Of all the entries below, only the lines from the one with "wr (reg : Reg) (wdata : Word)" up to and including the one with "(R157); both fields ignored. -/" are to be duplicated exactly.
☆ ☆ ☆ ☆
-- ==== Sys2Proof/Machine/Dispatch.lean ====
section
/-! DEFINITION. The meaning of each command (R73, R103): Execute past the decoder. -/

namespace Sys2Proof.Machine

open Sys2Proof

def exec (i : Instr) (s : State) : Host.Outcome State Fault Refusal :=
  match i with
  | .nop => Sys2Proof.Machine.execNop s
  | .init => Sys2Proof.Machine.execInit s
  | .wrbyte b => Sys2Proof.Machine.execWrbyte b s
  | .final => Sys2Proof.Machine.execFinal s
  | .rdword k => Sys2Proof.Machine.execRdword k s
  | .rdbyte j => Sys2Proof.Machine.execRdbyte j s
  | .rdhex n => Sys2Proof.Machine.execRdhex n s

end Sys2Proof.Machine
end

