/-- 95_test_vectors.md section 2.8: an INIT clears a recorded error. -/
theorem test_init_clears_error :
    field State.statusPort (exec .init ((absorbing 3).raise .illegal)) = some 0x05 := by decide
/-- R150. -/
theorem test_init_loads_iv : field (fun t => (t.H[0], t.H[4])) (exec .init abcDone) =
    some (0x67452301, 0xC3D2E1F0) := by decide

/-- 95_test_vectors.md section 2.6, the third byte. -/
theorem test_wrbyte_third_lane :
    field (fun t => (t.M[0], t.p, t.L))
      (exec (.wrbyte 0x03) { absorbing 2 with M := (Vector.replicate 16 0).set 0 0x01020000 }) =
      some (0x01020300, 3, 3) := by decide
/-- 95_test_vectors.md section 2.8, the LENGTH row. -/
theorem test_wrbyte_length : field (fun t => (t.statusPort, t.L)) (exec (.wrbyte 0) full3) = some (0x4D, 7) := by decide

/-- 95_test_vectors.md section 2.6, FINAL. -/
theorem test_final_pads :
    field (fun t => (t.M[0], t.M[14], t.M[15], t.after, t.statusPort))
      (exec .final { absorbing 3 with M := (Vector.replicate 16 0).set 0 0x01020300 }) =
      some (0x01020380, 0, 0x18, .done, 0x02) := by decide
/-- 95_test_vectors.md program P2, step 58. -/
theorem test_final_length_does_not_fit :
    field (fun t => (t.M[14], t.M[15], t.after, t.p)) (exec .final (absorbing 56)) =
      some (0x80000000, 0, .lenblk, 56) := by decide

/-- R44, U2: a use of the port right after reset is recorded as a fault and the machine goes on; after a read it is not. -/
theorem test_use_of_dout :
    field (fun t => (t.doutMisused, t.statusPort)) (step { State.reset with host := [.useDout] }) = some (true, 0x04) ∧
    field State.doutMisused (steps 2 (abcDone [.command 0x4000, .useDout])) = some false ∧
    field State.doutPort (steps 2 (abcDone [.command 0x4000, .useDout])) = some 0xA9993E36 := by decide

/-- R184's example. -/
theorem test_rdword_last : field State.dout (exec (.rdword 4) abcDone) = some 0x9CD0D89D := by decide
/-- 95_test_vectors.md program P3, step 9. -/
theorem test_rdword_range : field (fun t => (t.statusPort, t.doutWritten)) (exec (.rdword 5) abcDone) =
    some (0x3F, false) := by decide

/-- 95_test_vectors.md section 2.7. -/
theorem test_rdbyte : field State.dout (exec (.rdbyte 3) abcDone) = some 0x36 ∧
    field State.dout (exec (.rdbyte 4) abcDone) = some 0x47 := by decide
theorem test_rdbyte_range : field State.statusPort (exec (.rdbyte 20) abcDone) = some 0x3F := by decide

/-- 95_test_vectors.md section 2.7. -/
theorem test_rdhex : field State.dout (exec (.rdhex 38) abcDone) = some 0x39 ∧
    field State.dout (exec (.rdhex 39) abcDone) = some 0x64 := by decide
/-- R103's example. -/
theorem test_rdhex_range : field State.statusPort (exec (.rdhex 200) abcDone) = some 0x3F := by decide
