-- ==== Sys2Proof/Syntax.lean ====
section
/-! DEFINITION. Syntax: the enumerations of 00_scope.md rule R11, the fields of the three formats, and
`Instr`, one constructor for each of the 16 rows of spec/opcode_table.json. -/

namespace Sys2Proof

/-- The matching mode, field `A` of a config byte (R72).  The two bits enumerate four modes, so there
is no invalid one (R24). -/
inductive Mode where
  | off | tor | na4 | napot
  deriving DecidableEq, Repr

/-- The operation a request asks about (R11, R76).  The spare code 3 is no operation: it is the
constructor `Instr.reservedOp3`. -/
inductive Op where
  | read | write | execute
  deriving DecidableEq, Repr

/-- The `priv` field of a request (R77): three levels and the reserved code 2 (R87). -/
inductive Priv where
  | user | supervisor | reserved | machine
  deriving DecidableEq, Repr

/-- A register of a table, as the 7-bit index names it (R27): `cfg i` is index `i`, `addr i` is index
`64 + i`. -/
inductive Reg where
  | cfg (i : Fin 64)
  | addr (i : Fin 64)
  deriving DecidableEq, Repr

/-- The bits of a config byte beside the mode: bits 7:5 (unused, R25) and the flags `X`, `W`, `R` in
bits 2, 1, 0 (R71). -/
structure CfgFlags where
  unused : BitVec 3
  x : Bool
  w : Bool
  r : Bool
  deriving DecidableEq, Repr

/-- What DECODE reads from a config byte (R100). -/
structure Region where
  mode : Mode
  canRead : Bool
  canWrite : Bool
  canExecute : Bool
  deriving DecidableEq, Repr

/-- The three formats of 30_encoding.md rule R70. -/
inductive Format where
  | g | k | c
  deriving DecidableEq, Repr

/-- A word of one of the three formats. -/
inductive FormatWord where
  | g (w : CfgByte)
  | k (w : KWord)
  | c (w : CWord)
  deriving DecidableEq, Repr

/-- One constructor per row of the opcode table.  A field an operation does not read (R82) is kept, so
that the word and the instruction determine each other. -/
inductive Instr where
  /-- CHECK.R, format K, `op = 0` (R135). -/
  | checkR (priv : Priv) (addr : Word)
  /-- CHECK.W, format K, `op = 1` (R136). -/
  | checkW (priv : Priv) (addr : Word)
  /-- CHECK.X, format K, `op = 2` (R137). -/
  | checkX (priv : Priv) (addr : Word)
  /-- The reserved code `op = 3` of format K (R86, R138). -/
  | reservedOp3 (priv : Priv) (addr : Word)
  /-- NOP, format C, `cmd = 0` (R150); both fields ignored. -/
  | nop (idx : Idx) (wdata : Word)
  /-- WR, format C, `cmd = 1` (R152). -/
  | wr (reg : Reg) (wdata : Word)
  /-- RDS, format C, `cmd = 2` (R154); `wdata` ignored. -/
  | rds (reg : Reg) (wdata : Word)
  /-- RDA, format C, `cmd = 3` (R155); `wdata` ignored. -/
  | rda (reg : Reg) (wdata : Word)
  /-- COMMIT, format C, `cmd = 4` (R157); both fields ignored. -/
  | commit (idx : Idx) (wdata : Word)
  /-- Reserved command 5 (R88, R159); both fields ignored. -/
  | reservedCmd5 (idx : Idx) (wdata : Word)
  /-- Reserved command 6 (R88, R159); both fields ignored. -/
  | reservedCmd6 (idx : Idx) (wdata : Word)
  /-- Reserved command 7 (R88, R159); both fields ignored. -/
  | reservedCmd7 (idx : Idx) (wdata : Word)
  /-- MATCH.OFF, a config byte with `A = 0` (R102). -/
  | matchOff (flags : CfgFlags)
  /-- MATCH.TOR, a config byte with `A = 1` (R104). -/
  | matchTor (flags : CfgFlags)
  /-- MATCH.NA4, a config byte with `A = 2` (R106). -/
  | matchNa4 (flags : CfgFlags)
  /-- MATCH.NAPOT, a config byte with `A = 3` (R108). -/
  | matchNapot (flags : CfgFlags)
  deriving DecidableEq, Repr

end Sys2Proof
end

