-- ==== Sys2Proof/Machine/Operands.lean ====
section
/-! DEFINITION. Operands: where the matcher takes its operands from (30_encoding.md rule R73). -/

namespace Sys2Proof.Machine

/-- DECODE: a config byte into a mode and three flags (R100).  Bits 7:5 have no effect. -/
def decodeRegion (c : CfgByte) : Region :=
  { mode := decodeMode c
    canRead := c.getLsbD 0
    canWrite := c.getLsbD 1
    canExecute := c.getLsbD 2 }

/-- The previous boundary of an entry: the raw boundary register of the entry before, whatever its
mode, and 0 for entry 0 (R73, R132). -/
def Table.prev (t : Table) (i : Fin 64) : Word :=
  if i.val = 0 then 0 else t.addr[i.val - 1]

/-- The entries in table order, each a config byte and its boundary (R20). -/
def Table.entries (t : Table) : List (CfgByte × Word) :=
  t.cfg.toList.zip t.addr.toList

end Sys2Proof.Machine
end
☆ ☆ ☆ ☆
◆ Solution to this task
  | wr (reg : Reg) (wdata : Word)
  /-- RDS, format C, `cmd = 2` (R154); `wdata` ignored. -/
  | rds (reg : Reg) (wdata : Word)
  /-- RDA, format C, `cmd = 3` (R155); `wdata` ignored. -/
  | rda (reg : Reg) (wdata : Word)
  /-- COMMIT, format C, `cmd = 4` (R157); both fields ignored. -/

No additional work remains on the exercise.